Start of Supplied material

/-- The engine of a skein goes on until it has nothing to do or must wait; a request that traps or meets poison leaves it. -/
def weftTurns : Nat → State → Nat → Nat → Nat × ExtReply → State
  | 0, s, _, _, _ => s
  | fuel + 1, s, part, n, x =>
    match weftNext s part n x with
    | none => s
    | some (_, .ok s') => weftTurns fuel s' part n x
    | some (key, .error (.trap c e)) => weftTurns fuel (unparkSkein (answer s key (Reply.fail c e)) part n key) part n x
    | some (key, .error .poison) => weftTurns fuel (unparkSkein (answer s key { Reply.plain with kill := true }) part n key) part n x
    | some _ => s

/-- The engine goes on, unless its die relocks; with turns for every request it holds. -/
def weftRun (s : State) (part n : Nat) (x : Nat × ExtReply) : State :=
  let k := s.skein part n
  if (k.desc.map (fun d => dieReachable s (dieOf d.hcore))).getD true then
    weftTurns (3 * (k.parked.length + k.queue.length + k.serving.length) + 1) s part n x
  else s

/-- A group has become FREE: its registrations end, and what they held back is re-tested (R276, R281). -/
def endRegistrations (s : State) (part g : Nat) : State :=
  (s.part part).skeins.foldl (fun s ke =>
    let n := ke.1
    let k := s.skein part n
    if k.wgrp = some (BitVec.ofNat 16 g) ∨ k.rgrp.any (fun r => r.1.toNat == g) then
      let k' := endIfFree { k with wgrp := if k.wgrp = some (BitVec.ofNat 16 g) then none else k.wgrp,
                                   rgrp := k.rgrp.filter (fun r => r.1.toNat != g) }
      let s1 := writeHw (s.setSkein part n k') part n k'
      weftRun s1 part n noExt
    else s) s

/-! ## The walk (R283) -/

/-- The successor group of a group's wait record. -/
def succOf (s : State) (part : Nat) (x : Group) : Option Nat :=
  let k := s.skein part x.wskein.toNat
  if x.wret then
    let blocking := k.rgrp.filter (fun r =>
      match k.desc with
      | some d => !mayRetire { k with rgrp := [r] } d.p
      | none => false)
    (blocking.map (fun r => r.1.toNat)).foldl (fun m g => match m with | none => some g | some h => some (Nat.min g h)) none
  else k.wgrp.map (·.toNat)

/-- Follow successors up to four hops: the path, whether it closed at G0, and whether it went on beyond them. -/
def walkPath (s : State) (part g0 : Nat) : Nat → List Nat → Option Nat → List Nat × Bool × Bool
  | 0, path, g => (path, false, g.isSome)
  | fuel + 1, path, g =>
    match g with
    | none => (path, false, false)
    | some g =>
      if g = g0 then (path, true, false)
      else if !(s.group part g).wv then (path, false, false)
      else walkPath s part g0 fuel (path ++ [g]) (succOf s part (s.group part g))

/-- The read record with the latest instant, ties to the higher skein, then the higher group. -/
def latestRead (s : State) (part : Nat) (path : List Nat) : Option Nat :=
  path.foldl (fun m g =>
    let x := s.group part g
    if x.wret then m
    else
      match m with
      | none => some g
      | some h =>
        let y := s.group part h
        if y.winst < x.winst ∨ (y.winst = x.winst ∧ (y.wskein < x.wskein ∨ (y.wskein = x.wskein ∧ h < g))) then some g
        else some h) none

/-- One walk from G0's record: serve the latest read of a closed cycle as CX, or mark the reads of a path that did not
close within four hops. -/
def causalityWalk (s : State) (part g0 : Nat) : State :=
  if !(s.group part g0).wv then s
  else
    let r := walkPath s part g0 4 [g0] (succOf s part (s.group part g0))
    if r.2.1 then
      match latestRead s part r.1 with
      | none => s
      | some g =>
        let x := s.group part g
        let n := x.wskein.toNat
        let k := s.skein part n
        if k.live && k.parked.contains x.wthread then
          weftRun (s.setSkein part n { k with
            parked := k.parked.filter (· != x.wthread), serving := k.serving ++ [(x.wthread, true)] }) part n noExt
        else s
    else if r.2.2 then
      r.1.foldl (fun s g =>
        let x := s.group part g
        if x.wret then s
        else
          let k := s.skein part x.wskein.toNat
          s.setSkein part x.wskein.toNat { k with marks := k.marks.filter (· != x.wthread) ++ [x.wthread] }) s
    else s

/-- SKFLR (R290). -/
def weftFloor (s : State) (part n key : Nat) (tau : Nat) : State × W64 :=
  let k := s.skein part n
  match readerOf k (s.thread key) with
  | none => (s, 1)
  | some r => (weftRun (s.setSkein part n (raiseFloor k r.1 tau)) part n noExt, 0)

/-- SKQRY (R290, R291). -/
def weftQuery (s : State) (part n key sel : Nat) : W64 :=
  let k := s.skein part n
  match sel with
  | 0 => if k.live then BitVec.ofNat 64 k.newest else ~~~0#64
  | 1 => if k.live then BitVec.ofNat 64 k.oldest else ~~~0#64
  | 2 =>
    let st := if k.desc.isNone then 0 else if k.live then 2 else 1
    BitVec.ofNat 64 (st * 2 ^ 62 + ((k.wgrp.map (·.toNat)).getD 0xFFFF) * 2 ^ 32 + k.rgrp.length * 2 ^ 8 + k.picks.length)
  | 3 =>
    match readerOf k (s.thread key) with
    | some r => BitVec.ofNat 64 r.2
    | none => ~~~0#64
  | _ => (s.part part).skt

end

end Sys2Proof.Machine
end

End of Supplied material

Problem to solve: Scan the entries above for the string "succOf", and copy every line where it turns up.

Answer to this problem:
def succOf (s : State) (part : Nat) (x : Group) : Option Nat :=
      else walkPath s part g0 fuel (path ++ [g]) (succOf s part (s.group part g))
    let r := walkPath s part g0 4 [g0] (succOf s part (s.group part g0))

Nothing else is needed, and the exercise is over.